Gov. Rendell seeks to shake up emergency response hierarchy


Local emergency officials are confused about who’s in charge on the state level.

HARRISBURG (AP) — Gov. Ed Rendell said Friday he wants to restructure state government to address major emergencies as officials released a study of the state’s bungled response to a February snowstorm that stranded highway travelers overnight.

Adopting recommendations in the study, Rendell proposed elevating the importance of the Pennsylvania Emergency Management Agency and making its director the top emergency response official in the state, reporting directly to the governor.

Making PEMA a Cabinet-level agency requires approval by the Legislature, and would mean that its top official must receive Senate confirmation. The agency would be renamed the Department of Emergency Management and Homeland Security, Rendell said.
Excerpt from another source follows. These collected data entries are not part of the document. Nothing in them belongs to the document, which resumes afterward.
-- ==== Sys2Proof/Machine/Dealer.lean ====
section
/-! DEFINITION. The dealers: capacity, fit, grants, dispatch order, bypasses and reservations, counter overlap, dispatch
(R81 to R91, R126, R330). -/

namespace Sys2Proof.Machine

/-! ## Capacity of a section -/

/-- Whether a task holds its section (R88, R341). -/
def Task.onSection (t : Task) (n : Nat) : Bool := t.status == .running && t.id.section_ == n

/-- Idle strips, idle control cores and the array of a section (R84). -/
def State.idleStrips (s : State) (n : Nat) : Nat :=
  16 - sumBy (fun t => t.id.grant) (s.tasks.filter (fun t => t.onSection n))
def State.idleCores (s : State) (n : Nat) : Nat := 8 - (s.tasks.filter (fun t => t.onSection n)).length
def State.arrayFree (s : State) (n : Nat) : Bool := !s.tasks.any (fun t => t.onSection n && t.id.kind == 2)

/-- Whether two sections share the engine that serves k sections of a die (R84, R388). -/
def State.sameEngine (s : State) (k a b : Nat) : Bool :=
  match s.sect a, s.sect b with
  | some x, some y => x.pdie == y.pdie && x.psect / k == y.psect / k
  | _, _ => false

/-- Nodes of a kind that hold a slot of an engine. -/
def State.engineNodes (s : State) (kind k n : Nat) : Nat :=
  sumBy (fun (g : Graph) =>
    (g.nodes.filter (fun x => x.kind == kind && x.status == .running && s.sameEngine k x.section_ n)).length) s.graphs

/-- Free command slots of the copy engine of a section: block copies and COPY nodes share 16 (R250). -/
def State.copySlots (s : State) (n : Nat) : Nat :=
  16 - (s.engineNodes 3 4 n + sumBy (fun (t : Task) => (t.copies.filter (fun c => c.status.isNone)).length)
    (s.tasks.filter (fun t => t.status == .running && s.sameEngine 4 t.id.section_ n)))

/-- Free command slots of the collective engine of a section (R84, R388). -/
def State.collSlots (s : State) (n : Nat) : Nat := 16 - s.engineNodes 4 8 n

/-! ## Budgets -/

/-- The running tasks of a region's subtree. -/
def State.subtreeTasks (s : State) (c : Nat) (a : Word) : List Task :=
  s.tasks.filter (fun t => t.status == .running && t.id.ctx == c && s.inSubtree c a t.id.region)

/-- room(r): the least, over the region and its ancestors, of the strip budget less the strips held (R85). -/
def State.room (s : State) (c : Nat) (a : Word) : Nat :=
  leastBy (fun (r : Region) => s.effStrips c r.addr - sumBy (fun t => t.id.grant) (s.subtreeTasks c r.addr)) 65535
    (s.chain c a)

/-- Array-holding cycles of a subtree within the last 2^20 cycles (R84). -/
def State.arrayCycles (s : State) (c : Nat) (a : Word) : Nat :=
  let now := s.cycle.toNat
  let lo := now - 2 ^ 20
  sumBy (fun (h : ArrayHold) => (h.stop.getD now) - max h.start lo)
    (s.arrays.filter (fun h => h.ctx == c && s.inSubtree c a h.region))

/-- Whether the array share of a region and of each ancestor admits one more array (R84). -/
def State.shareAdmits (s : State) (c : Nat) (a : Word) : Bool :=
  (s.chain c a).all (fun r =>
    let share := s.effShare c r.addr
    ((s.subtreeTasks c r.addr).filter (fun t => t.id.kind == 2)).length + 1 ≤ ceilDiv share 1024
      && s.arrayCycles c r.addr < share * 1024)

/-! ## What waits in the pool -/

/-- A node that wants a place: a ready node, a stopped task (R90), or a meld (R129). -/
structure Want where
  gid : Nat
  node : Nat
  ctx : Nat
  region : Word
  die : Nat
  kind : Nat
  prio : Nat
  smin : Nat
  smax : Nat
  /-- A stopped task takes exactly its grant. -/
  exact : Bool
  /-- The section it left, when its region is not migratable. -/
  only : Option Nat
  age : Nat
  /-- Counter entries it would add (R330). -/
  entries : Nat
  resumed : Bool
  deriving DecidableEq, Repr

/-- The task of a node. -/
def State.taskOf (s : State) (gid n : Nat) : Option Task := s.tasks.find? (fun t => t.id.gid == gid && t.id.node == n)

/-- The want of a node that stands in the pool. -/
def State.wantOf (s : State) (g : Graph) (n : Node) : Want :=
  let prio := min (s.effPrio g.ctx g.region) g.pcap
  match n.status, s.taskOf g.gid n.index with
  | .resumable, some t =>
    { gid := g.gid, node := n.index, ctx := g.ctx, region := g.region, die := g.die, kind := t.id.kind, prio := prio,
      smin := t.id.grant, smax := t.id.grant, exact := true,
      only := if s.isMigratable g.ctx g.region then none else some t.id.section_, age := n.age, entries := 0,
      resumed := true }
  | _, _ =>
    { gid := g.gid, node := n.index, ctx := g.ctx, region := g.region, die := g.die, kind := n.kind, prio := prio,
      smin := n.smin, smax := n.smax, exact := false, only := none, age := n.age,
      entries := if (n.kind == 1 || n.kind == 2) && n.ctrlen != 0 then 1 else 0, resumed := false }

/-- The nodes of a die's graphs that are ready or wait to be resumed, oldest first. COND and LOOP nodes do not enter a pool. -/
def State.readyWants (s : State) (die : Nat) : List Want :=
  sortBy (fun w => w.age) (s.graphs.flatMap (fun g =>
    if g.die == die then
      (g.nodes.filter (fun n => (n.status == .ready && n.kind ≤ 4) || n.status == .resumable)).map (s.wantOf g)
    else []))

/-- The nodes that stand in a die's ready pool: the oldest 4,096 (R82). A stopped task that returns to a full pool takes the place of the
youngest entry at once (DESIGN CHOICE, log 39). -/
def State.pool (s : State) (die : Nat) : List Want := (s.readyWants die).take 4096

/-- Counter entries of a die: one for each task, or part of a meld, whose ctrlen is not 0 (R330). -/
def State.counterEntries (s : State) (die : Nat) : List (Nat × Nat × Word × Word × Nat) :=
  s.tasks.flatMap (fun t =>
    match s.graph t.id.gid with
    | none => []
    | some g =>
      if g.die != die then []
      else
        (if t.id.ctrlen = 0 then []
         else [(t.id.node, t.id.ctx, t.id.seed, t.id.ctrbase + BitVec.ofNat 64 (t.id.it * t.id.ctrlen), t.id.ctrlen)]) ++
        (match t.id.meld with
         | none => []
         | some k =>
           match (s.die (s.physDie die |>.getD 0)).melds.find? (fun m => m.slot == k) with
           | none => []
           | some m => if m.cCtrlen = 0 then []
                       else [(m.c, t.id.ctx, t.id.seed, m.cCtrbase + BitVec.ofNat 64 (m.it * m.cCtrlen), m.cCtrlen)]))

/-- The active entries that a range overlaps (R330). -/
def State.overlapsOf (s : State) (die ctx : Nat) (seed base : Word) (len : Nat) :
    List (Nat × Nat × Word × Word × Nat) :=
  if len = 0 then []
  else (s.counterEntries die).filter (fun e =>
    e.2.1 == ctx && e.2.2.1 == seed && ((base - e.2.2.2.1).toNat < e.2.2.2.2 || (e.2.2.2.1 - base).toNat < len))

/-! ## Fit -/

/-- The placement set of a want: live sections of its die, its partition and its effective mask, and for a task that may
not move the one that it left (R79, R84, R90); none while its domain is halted (R336). -/
def State.placement (s : State) (w : Want) : List Nat :=
  let mask := s.effPlace w.ctx w.region
  let part := (s.context w.ctx).map (·.part)
  if !w.resumed && s.halted w.ctx w.region then [] else
  (List.range s.sects.length).filter (fun i =>
    match s.sect i with
    | none => false
    | some x => !x.offline && (s.die x.pdie).ldie == some w.die && x.part == part && part.isSome && mask.getLsbD i
        && (match w.only with
          | none => true
          | some o => o == i))

/-- grant(n) in a section (R85). -/
def State.grantIn (s : State) (w : Want) (n : Nat) : Nat :=
  min w.smax (min (s.idleStrips n) (s.room w.ctx w.region))

/-- Whether a section takes no dispatch of a want because a service action empties it; a stopped task that may resume nowhere else is
waited for there, and so it may (R90, R369). -/
def State.closedTo (s : State) (w : Want) (n : Nat) : Bool :=
  match s.sect n with
  | none => true
  | some x => x.closing && w.only != some n

/-- Whether a reservation keeps a want out of a section (R86). -/
def State.reservedFrom (s : State) (w : Want) (n : Nat) : Bool :=
  match (s.sect n).bind (·.reserved) with
  | none => false
  | some k =>
    k != (w.gid, w.node) &&
      (match s.node k.1 k.2, s.graph k.1 with
       | some o, some g => w.prio ≤ (s.wantOf g o).prio
       | _, _ => false)

/-- Whether a section has the strips, the core, the array and the engine slot that a want needs. -/
def State.hasUnits (s : State) (w : Want) (n : Nat) : Bool :=
  match w.kind with
  | 3 => s.copySlots n > 0
  | 4 => s.collSlots n > 0
  | k => s.idleCores n > 0 && min w.smax (s.idleStrips n) ≥ max w.smin 1 && (k != 2 || s.arrayFree n)

/-- Whether the budgets and the shares of a want's region and its ancestors admit it (R84, R85). -/
def State.inBudget (s : State) (w : Want) : Bool :=
  2 < w.kind || (s.room w.ctx w.region ≥ max w.smin 1 && (w.kind != 2 || s.shareAdmits w.ctx w.region))

/-- Whether a full counter table holds a want back (R330). -/
def State.tableBlocked (s : State) (w : Want) : Bool :=
  w.kind ≤ 2 && !w.resumed && (s.counterEntries w.die).length + w.entries > 256

/-- Whether a want fits a section of its placement set (R84, R90, R330). -/
def State.fits (s : State) (w : Want) (n : Nat) : Bool :=
  !s.closedTo w n && !s.reservedFrom w n && s.hasUnits w n && s.inBudget w && !s.tableBlocked w

/-- The first fitting section in logical order (R84). -/
def State.fitFirst (s : State) (w : Want) : Option Nat := (s.placement w).find? (s.fits w)

/-- Whether only its region's budget or share holds a want back (R87): some section would fit it but for them. -/
def State.budgetBlocked (s : State) (w : Want) : Bool :=
  !s.inBudget w && !s.tableBlocked w
    && (s.placement w).any (fun n => !s.closedTo w n && !s.reservedFrom w n && s.hasUnits w n)

/-- The state with every task of a section retired: those that hold it, and the engine commands dispatched to it. -/
def State.emptied (s : State) (n : Nat) : State :=
  let done (x : Node) : Node := if x.onEngine && x.section_ == n then { x with status := .retired } else x
  { s with task := if s.task.onSection n then Task.vacant else s.task
           parked := s.parked.filter (fun t => !t.onSection n)
           graphs := s.graphs.map (fun g => { g with nodes := g.nodes.map done }) }

/-- Whether a want is capacity-blocked (R86): some section would fit it with every task of that section retired, none fits now. Whether
reservations count in that test is not stated: they do not, since R86 lets a node wait for the first one that frees up (log 39). -/
def State.capacityBlocked (s : State) (w : Want) : Bool :=
  (s.fitFirst w).isNone && !s.budgetBlocked w && !s.tableBlocked w
    && (s.placement w).any (fun n => !s.closedTo w n && (s.emptied n).hasUnits w n && (s.emptied n).inBudget w)

/-! ## Bypasses and reservations -/

/-- The best section of a want to reserve: the most idle strips, then for an ARRAY node a free array, then the lowest number (R86). -/
def State.bestSection (s : State) (w : Want) : Option Nat :=
  let free := (s.placement w).filter (fun i =>
    match s.sect i with
    | some x => x.reserved.isNone && !x.closing
    | none => false)
  argLeast (fun i => 2 * (16 - s.idleStrips i) + (if w.kind == 2 && !s.arrayFree i then 1 else 0)) free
The agency also will subsume the Office of Homeland Security, which until now has had just a handful of employees as part of the governor’s office. Rendell can accomplish that change with an executive order.

The study, done by James Lee Witt Associates and released Friday, found substantial confusion among local emergency response officials about who was in charge at the state level.

It also found that the emergency management agency was ill-equipped for challenges, with “inadequate guidance and an inconsistent agenda” in recent years, as well as limited internal cooperation and strategic planning. The shortcomings had generated concern at other state agencies, which learned to work around the agency to avoid frustrating delays, the study said.

However, the report also said that Rendell has improved the agency’s operations in the wake of the storm with the assistance of high-level state officials from other agencies.